Lately I've been working on exporting patches from (an immutable) git
history. My initial experiments with marking commits with git notes
more or less worked [4]. I put this on the back-burner for two
reasons, first sharing git notes is still not very well supported by
git
itself [5], and second Gitpkg maintainer Ron Lee convinced me to
automagically pick out what patches to export. Ron's motivation (as I
understand it) is to have tools which work on any git repository
without extra metadata in the form of notes.
Linearizing History on the fly.
After a few iterations, I arrived at the following specification.
The user supplies two refs upstream and head. upstream should be suitable for export as a
.orig.tar.gz
file [6], and it should be an ancestor of head.At source package build time, we want to construct a series of patches that
- Is guaranteed to apply to upstream
- Produces the same work tree as head, outside
./debian
- Does not touch
./debian
- As much as possible, matches the git history from upstream to head.
Condition (4) suggests we want something roughly like git
format-patch
upstream..head, removing those patches which are
only about Debian packaging. Because of (3), we have to be a bit
careful about commits that touch upstream and ./debian
. We also
want to avoid outputting patches that have been applied (or worse
partially applied) upstream. git patch-id
can help identify
cherry-picked patches, but not partial application.
Eventually I arrived at the following strategy.
Use git-filter-branch to construct a copy of the history upstream..head with ./debian (and for technical reasons .pc) excised.
Filter these commits to remove e.g. those that are present exactly upstream, or those that introduces no changes, or changes unrepresentable in a patch.
Try to revert the remaining commits, in reverse order. The idea here is twofold. First, a patch that occurs twice in history because of merging will only revert the most recent one, allowing earlier copies to be skipped. Second, the state of the temporary branch after all successful reverts represents the difference from upstream not accounted for by any patch.
Generate a "fixup patch" accounting for any remaining differences, to be applied before any if the "nice" patches.
Cherry-pick each "nice" patch on top of the fixup patch, to ensure we have a linear history that can be exported to quilt. If any of these cherry-picks fail, abort the export.

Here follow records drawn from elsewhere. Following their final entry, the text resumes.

-- ==== Sys2Proof/Machine/Lanes.lean ====
section
/-! DEFINITION. Compares, votes, masks, exchanges across lanes, quads, and the MSYNC family (R38 to R45, R267, R268, R329,
R349, R350, R352 to R354, R361, R369 to R374, R380, R388, R393, R396). -/
namespace Sys2Proof.Machine

/-- A mask producer without a guard: each active lane writes its bit of kK, ANDed with the old bit when `n` is 1 (R349,
R350, R393). -/
def maskWord (k : BitVec 4) (n : BitVec 1) (c : Mach → Nat → Bool) : Act := fun _ m =>
  m.writeK 4 k.toNat (m.active 0) (maskOf (fun l => c m l && (n = 0 || wbit (m.k k.toNat) l)))
/-- The conditions of ICMP (R349). -/
def icond (c : Nat) (a b : Word) : Bool :=
  match c with
  | 0 => a == b
  | 1 => a != b
  | 2 => BitVec.slt a b
  | 3 => BitVec.sle a b
  | 4 => BitVec.slt b a
  | 5 => BitVec.sle b a
  | 6 => BitVec.ult a b
  | 7 => BitVec.ule a b
  | 8 => BitVec.ult b a
  | _ => BitVec.ule b a
/-- ICMP (R349). -/
def execIcmp (_ : Hdr) (k f : BitVec 4) (a b : BitVec 6) (n : BitVec 1) (s : State) :=
  lift (maskWord k n (fun m l => icond f.toNat (m.v a.toNat l) (m.v b.toNat l))) s
/-- VOTE.NZ (R393). -/
def execVoteNz (_ : Hdr) (k : BitVec 4) (a : BitVec 6) (n : BitVec 1) (s : State) :=
  lift (maskWord k n (fun m l => m.v a.toNat l != 0)) s
/-- VOTE.Z (R393). -/
def execVoteZ (_ : Hdr) (k : BitVec 4) (a : BitVec 6) (n : BitVec 1) (s : State) :=
  lift (maskWord k n (fun m l => m.v a.toNat l == 0)) s
/-- MATCH (R361): equality with the lowest active lane. -/
def execMatchK (_ : Hdr) (k : BitVec 4) (a : BitVec 6) (s : State) :=
  lift (maskWord k 0 (fun m l => m.v a.toNat l == m.v a.toNat ((lowestLane (m.activeAll 0)).getD 0))) s

/-- A KOP word: all 32 bits of kK, once per issue (R353). -/
def kop (k : BitVec 4) (f : Mach → Word) : Act := fun _ m => m.writeK 4 k.toNat 0xFFFFFFFF (f m)
/-- KAND (R353). -/
def execKand (_ : Hdr) (k : BitVec 4) (a b : BitVec 6) (s : State) := lift (kop k (fun m => m.k a.toNat &&& m.k b.toNat)) s
/-- KOR (R353). -/
def execKor (_ : Hdr) (k : BitVec 4) (a b : BitVec 6) (s : State) := lift (kop k (fun m => m.k a.toNat ||| m.k b.toNat)) s
/-- KXOR (R353). -/
def execKxor (_ : Hdr) (k : BitVec 4) (a b : BitVec 6) (s : State) := lift (kop k (fun m => m.k a.toNat ^^^ m.k b.toNat)) s
/-- KANDN (R353). -/
def execKandn (_ : Hdr) (k : BitVec 4) (a b : BitVec 6) (s : State) :=
  lift (kop k (fun m => m.k a.toNat &&& ~~~m.k b.toNat)) s
/-- KNOT (R353). -/
def execKnot (_ : Hdr) (k : BitVec 4) (a : BitVec 6) (s : State) := lift (kop k (fun m => ~~~m.k a.toNat)) s
/-- KMOV (R353). -/
def execKmov (_ : Hdr) (k : BitVec 4) (a : BitVec 6) (s : State) := lift (kop k (fun m => m.k a.toNat)) s
/-- KTOS (R354). -/
def execKtos (_ : Hdr) (d a : BitVec 8) (s : State) := lift (fun _ m => m.writeS 4 d.toNat (m.k a.toNat)) s
/-- STOK (R388): membership only, for k8 to k11. -/
def execStok (_ : Hdr) (d a : BitVec 8) (s : State) := lift (fun _ m => m.writeK 4 d.toNat 0xFFFFFFFF (m.s a.toNat)) s
/-- KPOP (R354). -/
def execKpop (_ : Hdr) (d a : BitVec 8) (s : State) :=
  lift (fun _ m => m.writeS 4 d.toNat (word (popCount (m.k a.toNat)))) s

/-- SHFL (R380). -/
def execShfl (_ : Hdr) (d a b : BitVec 6) (g : BitVec 3) (s : State) :=
  lift (fun _ m => m.writeV 4 d.toNat (m.active g.toNat) (fun l => m.v a.toNat (wbits (m.v b.toNat l) 0 5))) s

/-- The identity of a combining function (R268). -/
def redIdentity (f : Nat) : Word :=
  match f with
  | 1 => 0x7FFFFFFF
  | 2 => 0x80000000
  | 3 => 0xFFFFFFFF
  | 5 => 0xFFFFFFFF
  | 8 => 0x80000000
  | 9 => 0x7F800000
  | 10 => 0xFF800000
  | _ => 0
/-- The combining functions of REDW and SCANW (R256, R374). -/
def redCombine (f : Nat) (mode : Rnd) (r x : Word) : Word :=
  match f with
  | 0 => r + x
  | 1 => if BitVec.slt x r then x else r
  | 2 => if BitVec.slt r x then x else r
  | 3 => if x < r then x else r
  | 4 => if r < x then x else r
  | 5 => r &&& x
  | 6 => r ||| x
  | 7 => r ^^^ x
  | 8 => word (F32.add mode r.toNat x.toNat).1
  | 9 => word (F32.minmax false r.toNat x.toNat).1
  | _ => word (F32.minmax true r.toNat x.toNat).1
/-- The combination over the lanes that a predicate selects, ascending (R374). -/
def redOver (f : Nat) (a : BitVec 6) (act : Word) (m : Mach) (p : Nat → Bool) : Word :=
  ((lanesOf act).filter p).foldl (fun r j => redCombine f m.rm r (m.v a.toNat j)) (redIdentity f)
/-- REDW (R374). -/
def execRedw (_ : Hdr) (d a : BitVec 6) (f : BitVec 6) (g : BitVec 2) (s : State) :=
  lift (fun _ m =>
    let act := m.active g.toNat
    let r := redOver f.toNat a (m.activeAll g.toNat) m (fun _ => true)
    m.writeV 4 d.toNat act (fun _ => r)) s
/-- SCANW (R374); function bit 4 is `.EXCL`. -/
def execScanw (_ : Hdr) (d a : BitVec 6) (f : BitVec 6) (g : BitVec 2) (s : State) :=
  lift (fun _ m =>
    let act := m.active g.toNat
    m.writeV 4 d.toNat act (fun l => redOver (f.toNat % 16) a (m.activeAll g.toNat) m (fun j => j < l || (j = l && f.toNat < 16)))) s

/-! ## Quads (R38, R39, R369, R370) -/

/-- The value that lane `i` of a quad receives, by function value, from the quad's four source values (R268, R369). -/
def quadValue (f : Nat) (src : Nat → Word) (i : Nat) : Word :=
  if f < 4 then src ((i ^^^ f) % 4)
  else if f < 8 then src (f - 4)
  else if f = 8 then word (F32.sub .rne (src (i / 2 * 2 + 1)).toNat (src (i / 2 * 2)).toNat).1
  else word (F32.sub .rne (src (i % 2 + 2)).toNat (src (i % 2)).toNat).1
/-- The lanes held at the quad instruction at a program counter. -/
def Warp.quadHeld (x : Warp) (pc : Word) : Word :=
  maskOf (fun l => match (x.lane l).quad with | some q => q.pc == pc | none => false)
/-- Complete each quad whose live lanes all stand held at the quad instruction at `pc`: the four lanes are read now, its active lanes receive
their values, and its lanes go on 4 cycles later (R38, R44, R370), unless an earlier word of their group holds them too. -/
def Mach.quadComplete (m : Mach) (pc : Word) : Mach :=
  (List.range 8).foldl (fun m q =>
    let x := m.cw
    let mine := x.quadHeld pc &&& word (0xF * 2 ^ (4 * q))
    let need := x.liveMask &&& word (0xF * 2 ^ (4 * q))
    match ((lowestLane mine).bind (fun l => (x.lane l).quad)) with
    | none => m
    | some y =>
      if need &&& ~~~mine ≠ 0 then m
      else
        let act := maskOf (fun l => wbit mine l && match (x.lane l).quad with | some z => z.act | none => false)
        let m := m.writeV 4 y.d act (fun l => quadValue y.fn (fun i => m.cw.vr y.a (4 * q + i)) (l % 4))
        m.modCw (fun x =>
          (x.modLanes mine (fun z => { z with quad := none })).release (mine &&& x.lanesIn (· == .held .quad)) (m.now + 4))) m
/-- A lane arrives at a quad instruction: it is held there, beside what an earlier word of its group holds it for (R38). -/
def Lane.arrive (y : Lane) (q : QuadWait) : Lane :=
  { y with quad := some q, st := match y.st with | .held h => .held h | _ => .held .quad }
/-- A quad word: the bundle's lanes arrive and are held; quads that are complete execute (R370). Where a quad is not complete, the later words
of a chained group take effect at their issue nevertheless, while the lanes stay held at the quad word; a SYSCALL among them parks lanes that
still count as arrived (DESIGN CHOICE, log 23). -/
def quadWord (f : Nat) (d a : BitVec 6) (g : BitVec 2) : Act := fun _ m =>
  let act := m.active g.toNat
  let arrive : Warp → Warp := fun x =>
    (lanesOf m.cur.bundle).foldl (fun x l => x.modLane l (fun y =>
      y.arrive { pc := m.cur.pc, fn := f, d := d.toNat, a := a.toNat, act := wbit act l })) x
  (m.modCw arrive).quadComplete m.cur.pc
/-- QSWZ (R369). -/
def execQswz (_ : Hdr) (d a : BitVec 6) (m : BitVec 2) (g : BitVec 2) (s : State) := lift (quadWord m.toNat d a g) s
/-- QBCAST (R369). -/
def execQbcast (_ : Hdr) (d a : BitVec 6) (j : BitVec 2) (g : BitVec 2) (s : State) := lift (quadWord (4 + j.toNat) d a g) s
/-- QDIFFX (R369, R370). -/
def execQdiffx (_ : Hdr) (d a : BitVec 6) (g : BitVec 2) (s : State) := lift (quadWord 8 d a g) s
/-- QDIFFY (R369, R370). -/
def execQdiffy (_ : Hdr) (d a : BitVec 6) (g : BitVec 2) (s : State) := lift (quadWord 12 d a g) s
/-- Complete the quads that an exit completes (R38, R39). -/
def Mach.quadExit (m : Mach) : Mach :=
  let x := m.cw
  let pcs := (List.range 32).filterMap (fun l => (x.lane l).quad.map (fun q => q.pc.toNat))
  (dedup pcs).foldl (fun m pc => m.quadComplete (word pc)) m

/-! ## Synchronisation slots (R40 to R45) -/

/-- The membership of a slot with every change already issued by JOIN, LEAVE or KSYNC applied (R44, R352). -/
def Warp.membership (x : Warp) (k : Nat) : Word :=
  (x.pends.filter (fun p => p.sync && p.regs = [k])).foldl
    (fun a p => (a &&& ~~~p.mask) ||| (p.vals.get 0 k &&& p.mask)) (x.kr k)
/-- complete(s) of R42: when every needed lane has arrived, the lanes that have arrived become ready 4 cycles later (R44). -/
def Warp.complete (x : Warp) (now k : Nat) : Warp :=
  let arr := x.arr.get 0 k
  let need := x.membership k &&& x.liveMask
  if arr ≠ 0 ∧ need &&& ~~~arr = 0 then
    let mine := arr &&& maskOf (fun l =>
      ((x.lane l).st == .held .waitk || (x.lane l).st == .held .ksync) && (x.lane l).arg = k)
    { x.release mine (now + 4) with arr := x.arr.set k 0 }
  else x
/-- Write membership bits of a slot: they land 4 cycles after issue, and count for complete() at once (R44). -/
def Mach.writeSync (m : Mach) (k : Nat) (mask x : Word) : Mach :=
  let (id, m) := m.fresh
  m.addPend m.cur.ham m.cur.warp
    { id, file := .k, regs := [k], mask, vals := [(k, x)], issue := m.now,
      land := some (m.landIn 4), var := false, sync := true }
/-- The active lanes arrive at a slot and are held at the successor (R42). -/
def Mach.arriveSlot (m : Mach) (k : Nat) (act : Word) (why : Hold) : Mach :=
  m.modCw (fun x =>
    let x := { x with arr := x.arr.set k (x.arr.get 0 k ||| act) }
    (x.hold act why m.cur.succ k).complete m.now k)

/-- JOIN (R42, R352). -/
def execJoin (_ : Hdr) (k : BitVec 4) (g : BitVec 3) (s : State) :=
  lift (fun _ m => let act := m.active g.toNat; if act = 0 then m else m.writeSync k.toNat act act) s
/-- LEAVE (R42, R352): complete(K) runs even with no active lane. -/
def execLeave (_ : Hdr) (k : BitVec 4) (g : BitVec 3) (s : State) :=
  lift (fun _ m =>
    let act := m.active g.toNat
    let m := if act = 0 then m else m.writeSync k.toNat act 0
    m.modCw (fun x => x.complete m.now k.toNat)) s
/-- WAITK (R42, R396). The mask that TRAPD2 takes on a mismatch is open: a WAITK lane offers none (R177; log 18). -/
def execWaitk (_ : Hdr) (k : BitVec 4) (g : BitVec 3) (s : State) :=
  lift (fun _ m =>
    let act := m.active g.toNat
    if act &&& ~~~m.cw.membership k.toNat ≠ 0 then
      let (d2, m) := m.freeWord
      m.trapWord 5 2 (word k.toNat) d2
    else m.arriveSlot k.toNat act .waitk) s
/-- KSYNC (R42, R352). With no active lane the mask m of R42 is not defined: nothing is written or trapped, and complete(K) runs, as for
LEAVE and WAITK (DESIGN CHOICE, log 23). -/
def execKsync (_ : Hdr) (k : BitVec 4) (a : BitVec 6) (g : BitVec 3) (s : State) :=
  lift (fun _ m =>
    let act := m.active g.toNat
    let offered := m.v a.toNat ((lowestLane act).getD 0)
    let x := m.cw
    let opened := x.arr.get 0 k.toNat ≠ 0
    if act = 0 then m.modCw (fun x => x.complete m.now k.toNat)
    else if (lanesOf act).any (fun l => m.v a.toNat l != offered || !wbit (m.v a.toNat l) l)
        || (opened && offered != x.membership k.toNat) then
      m.trapWord 5 2 (word k.toNat) offered
    else
      let m := if opened then m else m.writeSync k.toNat 0xFFFFFFFF offered
      m.arriveSlot k.toNat act .ksync) s
/-- ELECT (R42, R329): only the bits of bundle lanes are written. -/
def execElect (_ : Hdr) (k : BitVec 4) (g : BitVec 3) (s : State) :=
  lift (fun _ m => m.writeK 4 k.toNat m.cur.bundle
    (match lowestLane (m.activeAll g.toNat) with | some e => laneBit e | none => 0)) s

end Sys2Proof.Machine
end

Yep, it seems over-complicated to me too.
TL;DR: Show me the code.
You can clone my current version from
git://pivot.cs.unb.ca/gitpkg.git
This provides a script "git-debcherry" which does the history linearization discussed above. In order to test out how/if this works in your repository, you could run
git-debcherry --stat $UPSTREAM
For actual use, you probably want to use something like
git-debcherry -o debian/patches
There is a hook in hooks/debcherry-deb-export-hook
that does this at
source package export time.
I'm aware this is not that fast; it does several expensive operations. On the other hand, you know what Don Knuth says about premature optimization, so I'm more interested in reports of when it does and doesn't work. In addition to crashing, generating multi-megabyte "fixup patch" probably counts as failure.
Notes
This first part doesn't seem too Debian or git specific to me, but I don't know much concrete about other packaging workflows or other version control systems.
Another variation is to have a patched upstream branch and merge that into the Debian packaging branch. The trade-off here that you can simplify the patch export process a bit, but the repo needs to have taken this disciplined approach from the beginning.
git-dpm merges the patched upstream into the Debian branch. This makes the history a bit messier, but seems to be more robust. I've been thinking about trying this out (semi-manually) for gitpkg.
See e.g. exporting. Although I did not then know the many surprising and horrible things people do in packaging histories, so it probably didn't work as well as I thought it did.
It's doable, but one ends up spending about a bunch lines of code on duplicating basic git functionality; e.g. there is no real support for tags of notes.
Since as far as I know quilt has no way of deleting files except to list the content, this means in particular exporting upstream should yield a DFSG Free source tree.